The UK’s departure from the EU has created two distinct possible regulatory regimes, UK GDPR and EU GDPR. While both sides maintain regulatory alignment through the EU adequacy decision it does open up the possibility of regulatory divergence in the future. The UK’s government push to reform data protection measures opens up the possibility of that alignment changing in the future.
As an established UK iPaaS we receive, manage and are responsible for our customers personal data as a data processor under GDPR. This means that in practice our day to day business is tied closely to personal data processing so any data minimisation approach, where we limit this personal data processing is in our case not really possible. At Patchworks we’ve taken an initial approach of supplier and data localisation to minimise the compliance burden while allowing us to grow and scale at speed. We have over the last few years taken an approach to mitigate the regulation risk by hosting and processing our personal data “on-shore” to countries we know have an established and safe adequacy agreement with the EU. This has the effect of reducing the administration burden of completing third country risk assessments like the International Data Transfer Agreement (IDTA) (UK).
In practical terms that has involved comprehensively assessing our supply chain both in terms of 3rd party hiring and through contacts and relationships with digital software and service procurement. This has meant looking closer at things like hiring practices in specific locations and taking a closer look at our SaaS software providers who host / process our customer personal data. This has involved first moving away from any currently designated third country supplier to “safer” countries with current adequacy agreements in place to reduce the compliance burden.
In terms of new suppliers for 3rd parties that process our customers data we are now completely focused on the EU and the UK to reduce that burden. In parallel we also needed to identify any software SaaS applications we do use and if that processing could be brought back onshore. A lot of especially larger vendors do offer this approach, processing core data in specific regions but offering a hosting option on servers locally e.g AWS EU/UK, Atlassian in EU etc.
Following on from recent moves in the UK to reform the Data protection and Privacy rules we have been forced to consider further consolidation under the EU GDPR. It’s not out of the question that wider geopolitics could play a part in any final alignment on data protection and privacy rules within the UK.
Could the UK ultimately align closer with rules and regulations of the US and move more permanently away from the EU? It’s possible. The world is fragmenting into competing trade blocs with some evidence that this is also happening with digital rules and governance. Customers and clients increasingly care where and how their personal data is processed. UK businesses need to be able to evaluate the risk and be prepared for any change of course from the UK government in terms of alignment to any new set of rules.
Another important initiative for Patchworks has been the centralisation of our compliance platform to achieve our ISO27001 and SOC2 certification and attestation. It does mean that we can further leverage this platform to move towards compliance in ISO42001 and the EU AI Act. This infrastructure already being in place for us has also dramatically reduced our overhead in terms of manual intervention in achieving compliance and certification within the organisation. Something that is certainly an initial cost for small companies but something we would thoroughly recommend to small UK start up and scale ups to allow more efficient operations.
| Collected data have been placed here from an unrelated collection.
-- ==== Sys2Proof/Machine/Coll.lean ====
section
/-! DEFINITION. The collective logic: rank lists and membership (R290, R292, R293, R463), COLL with its three events (R291, R292), RLINV. What
ranks on other packages do is open (log 8): whether they agree, when they join, what their sources hold. -/

namespace Sys2Proof.Machine

/-! ### Rank lists (R290, R293) -/

/-- The rank list at a VA: the cached one or the one in memory where one is cached, else the one in memory, which is then cached; with the writes that the
reads of memory returned. -/
def rankList (d : Dev) (isl : Isle) (cid va n : Nat) : Except Fail (List Nat × List Nat × Dev) :=
  let mem := fun d : Dev => match taskRead d isl cid va (4 * n) with
    | .error f => Except.error f
    | .ok bs =>
      let l := (chunks 4 n bs).map numOf
      let (seen, d) := taskSaw d isl cid 16 va (4 * n)
      .ok (l, seen, { d with rankCache := d.rankCache.filter (fun e => !(e.1 == cid && e.2.1 == va)) ++ [(cid, va, l)] })
  match d.rankCache.find? fun e => e.1 == cid && e.2.1 == va && e.2.2.length == n with
  | some e =>
    let (k, d) := freeNat 1 d
    if k = 1 then .ok (e.2.2, [], d) else mem d
  | none => mem d

def rankPkg (e : Nat) : Nat := fld e 9 0
def rankCid (e : Nat) : Nat := fld e 15 10

/-- The fault of a rank list for member `me` of a context: a bad list, or a member of another job (R290). The JOBID of a member on another package is
open (log 8). -/
def rankFault (d : Dev) (cid me : Nat) (l : List Nat) : Option Fail :=
  if !(l.all (· < 2 ^ 16) && l.Nodup && l[me]? == some (d.pkg + cid * 2 ^ 10)) then some (islandFail 9)
  else if l.any fun e =>
      if rankPkg e == d.pkg then (d.ctx (rankCid e)).jobid != (d.ctx cid).jobid else Config.outsideJob d.tick (rankPkg e) (rankCid e) then some ⟨.permf, 0, 0⟩
  else none

/-! ### Membership (R292, R463) -/

/-- Tasks of a context that are in a collective: of the collective logic and of the Braid units. -/
def collTasks (d : Dev) (cid : Nat) : List (Isle × Task) :=
  let isles := ⟨.coll, 4, cid⟩ :: (List.range 4).map fun k => (⟨.braid, k, 0⟩ : Isle)
  isles.flatMap fun i => ((d.chan i).tasks.filter fun t => t.coll.isSome && t.cid? == some cid).map fun t => (i, t)

def coidBusy (d : Dev) (cid coid : Nat) : Bool := (collTasks d cid).any fun x => (x.2.coll.map (·.coid)) == some coid

/-- The node a collective is fired by: COLL, BSWAP or BPROB (R292, R297, R298). -/
def CollDesc.node (c : CollDesc) : Nat := if c.op ≤ 4 then 0 else if c.op = 16 then 1 else 2

/-- The task of a local rank in a collective, in a phase; none where it has not come so far, or where its exchange was abandoned (R452). The members of a
COLL are COLL firings, those of a BSWAP BSWAP firings, those of a BPROB BPROB firings. -/
def memberIn (d : Dev) (c : CollDesc) (phase : Nat) (e : Nat) : Option (Isle × Task) :=
  (collTasks d (rankCid e)).find? fun x => x.2.phase == phase && x.2.coll.any fun m => m.coid == c.coid && m.node == c.node && !m.lost

def localRanks (d : Dev) (c : CollDesc) : List Nat := c.ranks.filter fun e => rankPkg e == d.pkg

/-- Every local member has joined. -/
def allJoined (d : Dev) (c : CollDesc) : Bool := (localRanks d c).all fun e => (memberIn d c 1 e).isSome

/-- Two members agree (R292). -/
def agree (a b : CollDesc) : Bool :=
  a.op == b.op && a.ef == b.ef && a.rop == b.rop && a.rm == b.rm && a.cnt == b.cnt && a.nr == b.nr && a.root == b.root && a.ranks == b.ranks

/-- The local members of a collective that all joined, by rank, and whether they agree; members of other packages agree or not (log 8). -/
def membersOf (d : Dev) (c : CollDesc) : List (Nat × Isle × Task) × Bool × Dev :=
  let ms := (indexed c.ranks).filterMap fun (r, e) => if rankPkg e == d.pkg then (memberIn d c 1 e).map fun x => (r, x.1, x.2) else none
  let same := ms.all fun m => (m.2.2.coll.map (agree c)).getD false
  let (k, d) := if ms.length = c.ranks.length then (0, d) else freeNat 1 d
  (ms, same && k == 0, d)

/-- A member joins: its task holds what it read, with the writes that its reads returned, and since when it has joined. -/
def joinColl (d : Dev) (isl : Isle) (t : Task) (c : CollDesc) (saw : List Nat) : Dev :=
  putTask d isl { t with phase := 1, coll := some { c with joined := d.now.toNat }, writes := saw }
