-- ==== Sys2Proof/Machine/ExpertRouting.lean ====
section
/-! DEFINITION. Meanings of ROUTE, EXDIR and COMB and of the steps of Sifters, Racks and a tile's arrivals (R276 to R282, R424 to R441). -/

namespace Sys2Proof.Machine

/-! ### Firings -/

/-- ROUTE: a poisoned row is routed; poisoned scores or a poisoned control token are not (R272, R278). -/
def execRoute (n : NodeRec) (s : State) : Out :=
  let poi := fun t : Option Token => (t.map (·.poi)).getD false
  lift (sendPacket (.route n) n (fun x => decide (fld x.lit 16 15 < 2) || lanesOk x.rPay [0, 1]) (fun x => poi x.o.r || poi x.o.c)) s

def execExdirBase (n : NodeRec) (s : State) : Out := engineFire (.exdirBase n) n [0, 2, 3, 4] s
def execExdirWrite (n : NodeRec) (s : State) : Out := engineFire (.exdirWrite n) n [0, 1, 4, 5, 6, 7] s
def execExdirInval (n : NodeRec) (s : State) : Out := engineFire (.exdirInval n) n [0, 1] s
def execCombCfg (n : NodeRec) (s : State) : Out := engineFire (.combCfg n) n (List.range 5) s
def execCombSync (n : NodeRec) (s : State) : Out := engineFire (.combSync n) n [] s
def execCombStat (n : NodeRec) (s : State) : Out := engineFire (.combStat n) n [] s

/-! ### EXDIR and COMB at the island -/

/-- Drop cached directory entries of a context in every Sifter. -/
def dropDir (d : Dev) (cid : Nat) (keep : Nat → Bool) : Dev :=
  { d with sifters := d.sifters.map fun e => if e.2.cid == some cid then (e.1, { e.2 with dir := e.2.dir.filter fun x => keep x.1 }) else e }

/-- EXDIR (R277). -/
def exdirWork (d : Dev) (isl : Isle) (t : Task) (p : Packet) : Dev :=
  let cid := p.lane 0 % 64
  let x := p.lane 1 % 65536
  let done := fun d => finishTask d isl { t with out := p.done }
  match p.instr with
  | .exdirBase _ =>
    if p.pair 2 % 16 ≠ 0 ∨ p.lane 4 > 65536 then failTask d isl t (islandFail 1)
    else done (dropDir (d.modHold cid fun h => { h with dirBase := BitVec.ofNat 64 (p.pair 2), dirCount := p.lane 4 }) cid fun _ => false)
  | .exdirWrite _ =>
    if x ≥ (d.hold cid).dirCount then failTask d isl t (islandFail 3)
    else done (writeDir d cid x (p.pair 4 + p.pair 6 * 2 ^ 64))
  | .exdirInval _ => done (dropDir d cid fun k => !bitAt (p.lane 1) 16 && k != x)
  | _ => d

/-- The configuration of a COMB `.cfg`, where it is a good one (R281). -/
def combConf (d : Dev) (p : Packet) : Option RackCfg :=
  let out := p.lane 0
  let flag := p.lane 1
  let of_ := p.lane 2 % 2
  let n := p.lane 3 % 65536
  match routeEntry d p.cid out, routeEntry d p.cid flag with
  | some w, some wf =>
    if rteKind out = 1 ∧ rteKind flag ≤ 1 ∧ n ≠ 0 ∧ n * (if of_ = 1 then 16 else 32) ≤ 32 * lanesOf w then
      some ⟨out + w * 2 ^ 32, flag + wf * 2 ^ 32, of_, n⟩
    else none
  | _, _ => none

/-- COMB (R281). -/
def combWork (d : Dev) (isl : Isle) (t : Task) (p : Packet) : Dev :=
  let r := d.rack isl.unitNo
  match p.instr with
  | .combCfg _ =>
    (match combConf d p with
     | some c =>
       if r.mans.isEmpty then
         finishTask (d.modRack isl.unitNo fun r => { r with cfg := some c, x := BitVec.ofNat 26 (p.lane 4) }) isl { t with out := p.done }
       else failTask d isl t (islandFail 2)
     | none => failTask d isl t (islandFail 2))
  | .combSync _ =>
    if t.phase = 0 then putTask d isl { t with phase := 1, num := r.mans.map (·.seq.toNat) }
    else if r.mans.any fun m => t.num.contains m.seq.toNat then d
    else finishTask d isl { t with out := p.done }
  | .combStat _ =>
    let d' := if bitAt p.lit 13 then d else d.modRack isl.unitNo fun r => { r with counts := List.replicate 8 0 }
    let pay := (r.counts.map Lane.some ++ List.replicate p.lanes Lane.none).take p.lanes
    finishTask d' isl { t with out := p.result false (packetTok p .stat pay) p.a ++ p.result true p.compTok p.b }
  | _ => d

/-- ROUTE at its Sifter: the manifest, and, once the Rack has taken it, the dispatch. -/
def routeWork (d : Dev) (isl : Isle) (t : Task) (p : Packet) : Dev :=
  if t.phase = 0 then (if tasksHeld d p.cid then d else routeStart d isl t p)
  else if t.phase = 3 then routeFinish d isl t p
  else d

/-! ### Steps -/

/-- EXPIDs that the waiting ROUTEs of a Sifter look up. -/
def neededDirs (d : Dev) (isl : Isle) : List Nat :=
  (d.chan isl).tasks.flatMap fun t => match t.phase, t.pk with
    | 0, some p => (match p.instr, routeScores d isl p with
      | .route _, .ok (s, _) => let (kk, xs) := routeExperts p s; neededRanks d p.cid isl.unitNo kk xs
      | _, _ => [])
    | _, _ => []

/-- A Sifter's directory cache takes an entry; a full one loses one that no waiting ROUTE looks up, so that the replacement shows nowhere (R425). -/
def fillDir (d : Dev) (isl : Isle) (f : Sifter) (x : Nat) (e : BitVec 128) : Sifter :=
  let needed := neededDirs d isl
  let kept := if f.dir.length < 4096 then f.dir else match List.find? (fun y : Nat × BitVec 128 => !needed.contains y.1) f.dir with | some y => Tab.del f.dir y.1 | none => f.dir.drop 1
  { f with dir := Tab.set kept x e }

/-- DIRECTORY_FILL: the directory read that a waiting ROUTE needs returns (R425). -/
def execDirectoryFill (s : State) : Out :=
  lift (fun d =>
    match d.occ with
    | .task isl id =>
      match (getTask d isl id).bind fun t => if t.phase = 0 then t.pk else none with
      | some p =>
        (match p.instr with
         | .route _ =>
           (match routeScores d isl p with
            | .ok (s, _) =>
              let (kk, xs) := routeExperts p s
              let u := isl.unitNo
              (match (neededRanks d p.cid u kk xs).find? fun x => (cachedDir d p.cid u x).isNone with
               | some x => d.modSifter u fun f => fillDir d isl f x (BitVec.ofNat 128 (readDir d p.cid x))
               | none => d)
            | .error _ => d)
         | _ => d)
      | none => d
    | _ => d) s

/-- The ROUTE whose manifest a message is: its row, at the Rack that it names. -/
def manifestTask (d : Dev) (m : EMsg) : Option (Isle × Task × Packet) :=
  let isl : Isle := ⟨.sifter, m.sdie, m.six⟩
  (d.chan isl).tasks.findSome? fun t => match t.pk with
    | some p => if t.phase = 1 ∧ p.tag = m.tag ∧ p.seq = m.seq ∧ (RouteRow.of t.num).rdie = m.rdie ∧ (RouteRow.of t.num).rix = m.rix then some (isl, t, p) else none
    | none => none

/-- MANIFEST_ARRIVAL: a Rack takes a manifest within its window, and the row is then dispatched; it refuses one that precedes X or repeats
a live SEQ (R282, R438, R439). -/
def execManifestArrival (s : State) : Out :=
  lift (fun d => withEmsg d 3 fun d k i m =>
    let r := d.rack i.unitNo
    match takesManifest r m, manifestTask d m with
    | some true, some (isl, t, _) =>
      let d := { d with emsgs := dropNth k d.emsgs }
      let d := d.modRack i.unitNo fun r => { r with mans := r.mans ++ [{ tag := m.tag, seq := m.seq, kk := m.kk, ks := List.replicate m.kk freshK }] }
      putTask d isl { t with phase := 3 }
    | some false, some (isl, t, _) => failTask { d with emsgs := dropNth k d.emsgs } isl t (islandFail 4)
    | some _, none => { d with emsgs := dropNth k d.emsgs }
    | none, _ => d) s

/-- A contribution's way: to the Rack that has the row, to the loader of a saved context, or to the Rack addressed, which discards it. -/
def contribStep (kind : Nat) (d : Dev) : Dev :=
  match d.occ with
  | .emsg k =>
    (match d.emsgs[k]? with
     | some e =>
       (match e.dst with
        | .ext c =>
          -- one that waits in the loader reaches the restored load
          if c < 1024 ∨ e.msg.mk_ ≠ kind || !firstOnPath d k e then d
          else if rackSaved d e.msg then d
          else
            let d := { d with emsgs := dropNth k d.emsgs }
            (match rackFor d ⟨.rack, e.msg.rdie, e.msg.rix⟩ e.msg with
             | some i => contribute d i e.msg
             | none => d)
        | .isle _ => withEmsg d kind fun d k i m =>
          if rackSaved d m then { d with emsgs := modNth (fun e => { e with dst := loaderEnd m.tag.cid.toNat }) k d.emsgs }
          else contribute { d with emsgs := dropNth k d.emsgs } ((rackFor d i m).getD i) m)
     | none => d)
  | _ => withEmsg d kind fun d _ _ _ => d

def execContribArrival (s : State) : Out := lift (contribStep 1) s
def execNullArrival (s : State) : Out := lift (contribStep 2) s

/-- The save that holds a Sifter of the package: its context. -/
def sifterSaved (d : Dev) (i : Isle) : Option Nat :=
  (List.range 64).find? fun c => ((d.graph c).save.map fun s => s.load.gws.any fun g => g.kind == .sifter && g.isles.contains i).getD false

/-- CREDIT_ARRIVAL: credits return to a tray's count, where a dispatch finds them from the next cycle on; the overflow queues are due for a scan (R430,
R437). -/
def execCreditArrival (s : State) : Out :=
  lift (fun d => withEmsg d 4 fun d k i m =>
    let d := { d with emsgs := dropNth k d.emsgs }
    let add := fun s : Sifter =>
      match s.credits.find? m.path with
      | some _ => let s := s.settle d.now.toNat; { s with late := s.late ++ [(m.path, m.crn, d.now.toNat)], scanAt := 0 }
      | none => { s with scanAt := 0 }
    match (d.sifter i.unitNo).cid, sifterSaved d i with
    | some _, _ => d.modSifter i.unitNo add
    | none, some c => d.modGraph c fun g => { g with save := g.save.map fun v =>
        let mine := fun e : Nat × Nat × Sifter => ((v.load.gws[e.1]?).bind fun w => w.isles[e.2.1]?) == some i
        { v with isles := { v.isles with sifters := v.isles.sifters.map fun e => if mine e then (e.1, e.2.1, add e.2.2) else e } } }
    | none, none => d) s

/-- OVERFLOW_QUEUE_SCAN (R437). -/
def execOverflowQueueScan (s : State) : Out :=
  lift (fun d =>
    match d.occ with
    | .isle i =>
      (match i.kind, (d.sifter i.unitNo).cid with
       | .sifter, some c =>
         if (d.sifter i.unitNo).scanAt ≤ d.now.toNat then
           let d := (List.range 256).foldl (scanQueue c i) (d.modSifter i.unitNo (·.settle d.now.toNat))
           d.modSifter i.unitNo fun s => { s with scanAt := d.now.toNat + 1024 }
         else d
       | _, _ => d)
    | _ => d) s

/-- RACK_ROW_COMMIT (R282, R440). -/
def execRackRowCommit (s : State) : Out :=
  lift (fun d =>
    match d.occ with
    | .isle i =>
      let r := d.rack i.unitNo
      (match i.kind, r.cid, r.cfg, r.mans.find? (·.seq == r.x) with
       | .rack, some c, some g, some m =>
         if m.ks.all KState.done && decide (outRows d i < 4) && (d.graph c).ending.isNone then commitRow d i c r g m else d
       | _, _, _, _ => d)
    | _ => d) s

/-! ### Rows at a tile (R432) -/

/-- A DISPATCH that the tile does not take goes back as a credit and a null contribution. -/
def bounceMsg (d : Dev) (i : Isle) (m : EMsg) : Dev :=
  let d := sendE d i (m.sifterEnd d) (creditFor m 1)
  sendE d i (m.rackEnd d) (nullFor m)

/-- The bounce rules at a tile that a context holds. -/
def bounces (d : Dev) (t : Tile) (m : EMsg) : Bool :=
  match t.cid with
  | none => true
  | some c => ((t.trays[m.tray]?).map (·.thr)).getD 0 == 0 || m.jobid != (d.ctx c).jobid

/-- The bytes of a row: lane j at 4j, zero where invalid or beyond the payload. -/
def rowBytes (n : Nat) (m : EMsg) : List (Byte × Bool) :=
  (((m.lanes.flatMap fun l : Lane => bytesOf (if l.ok then l.nat else 0) 4) ++ List.replicate n 0).take n).map fun b => (b, m.poi)

/-- A message of the inbound buffer that the tile can act on: one that bounces, or the first of a tray with room. -/
def takesInbound (d : Dev) (t : Tile) (m : EMsg) : Bool := bounces d t m || ((t.trays[m.tray]?).map Tray.hasRoom).getD false

/-- DISPATCH_ARRIVAL: a message enters the tile's inbound buffer, bounces, or waits in the loader for a saved load; a buffered one enters
its tray's filling side once the tile has carried out what it accepted before (R431, R432). -/
def execDispatchArrival (s : State) : Out :=
  lift (fun d =>
    match d.occ with
    | .isle i =>
      let n := i.tileNo
      let t := d.tile n
      if i.kind != .hearth || !(d.chan i).tasks.all (fun u => decide (2 ≤ u.phase)) then d
      else match firstIdx (takesInbound d t) t.inbound with
        | none => d
        | some k =>
          (match t.inbound[k]? with
           | none => d
           | some m =>
             let d := d.modTile n fun t => { t with inbound := dropNth k t.inbound }
             if bounces d t m then bounceMsg d i m
             else
               let y := (t.trays[m.tray]?).getD {}
               putRow d n m.tray ⟨m.tag, m.seq, m.poi, some m.hdr, true⟩ (rowBytes y.rowb m) (List.replicate y.scb (0x7F, false)))
    | _ => withEmsg d 0 fun d k i m =>
      let gone := { d with emsgs := dropNth k d.emsgs }
      let t := d.tile i.tileNo
      if i.ix ≥ 48 then bounceMsg gone i m
      else match t.cid, t.held with
        | none, some c =>
          if (d.graph c).save.any fun v => v.isles.tiles.any (·.2.2.1 == i.tileNo) then
            gone.modGraph c fun g => { g with save := g.save.map fun v =>
              { v with isles := { v.isles with tiles := v.isles.tiles.map fun e =>
                if e.2.2.1 == i.tileNo then (e.1, e.2.1, e.2.2.1, { e.2.2.2 with inbound := e.2.2.2.inbound ++ [m] }) else e } } }
          else bounceMsg gone i m
        | none, none => bounceMsg gone i m
        | some _, _ =>
          if bounces d t m then bounceMsg gone i m
          else if t.inbound.length < 64 then gone.modTile i.tileNo fun t => { t with inbound := t.inbound ++ [m] }
          else d) s

end Sys2Proof.Machine
end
Other strategies and initiatives do exist that we are actively considering. Data masking and anonymisation can be used at source to remove any personal data identifiers, to prevent the need for these transfer risk assessments. We are also considering further extending and automating compliance mapping to identify specific personal data categories in live real time data making it easier to classify and manage. This of course however comes at an increased cost in terms of tooling and capability. Something that small scale ups do not need to be adding to their already high running and operating costs.
Patchworks has found success in moving our supply chains away from a global model more towards a focus on the EU and UK. This localisation strategy coupled with a centralised compliance platform has made a huge difference to our compliance overhead.
We’d encourage the UK government to be very clear in communication on any substantial divergence from the EU GDPR. Businesses need to have as much notice to implement substantial preparations. If the EU do decide not to renew the UK’s adequacy agreement it would be nothing short of disastrous for UK business who would face a huge effort to align in both regions to a diverging and parallel set of rules. Even initiatives like AWS, Microsoft and Google who have sovereign cloud initiatives would take time to grow out environments to comply with a UK regional variation on rules and governance.
These efforts it must be stated also do not fully solve the sovereign data protection, privacy and legal concerns of other countries, the US legislation like the CLOUD act can force US companies to hand over cloud data no matter where it is hosted around the world. In China there are corresponding laws to do the same. The EU GDPR goes some way to protecting the EU’s citizens personal data and rules. The UK push for reforming their Data Protection and Privacy rules is a similar effort to do the same, however, for UK businesses the alignment to operate, process and align to numerous sets of rules (EU, UK, US, UK & China) with the compliance overhead for each may be another limiting factor for UK Inc to grow and establish global champions around the world.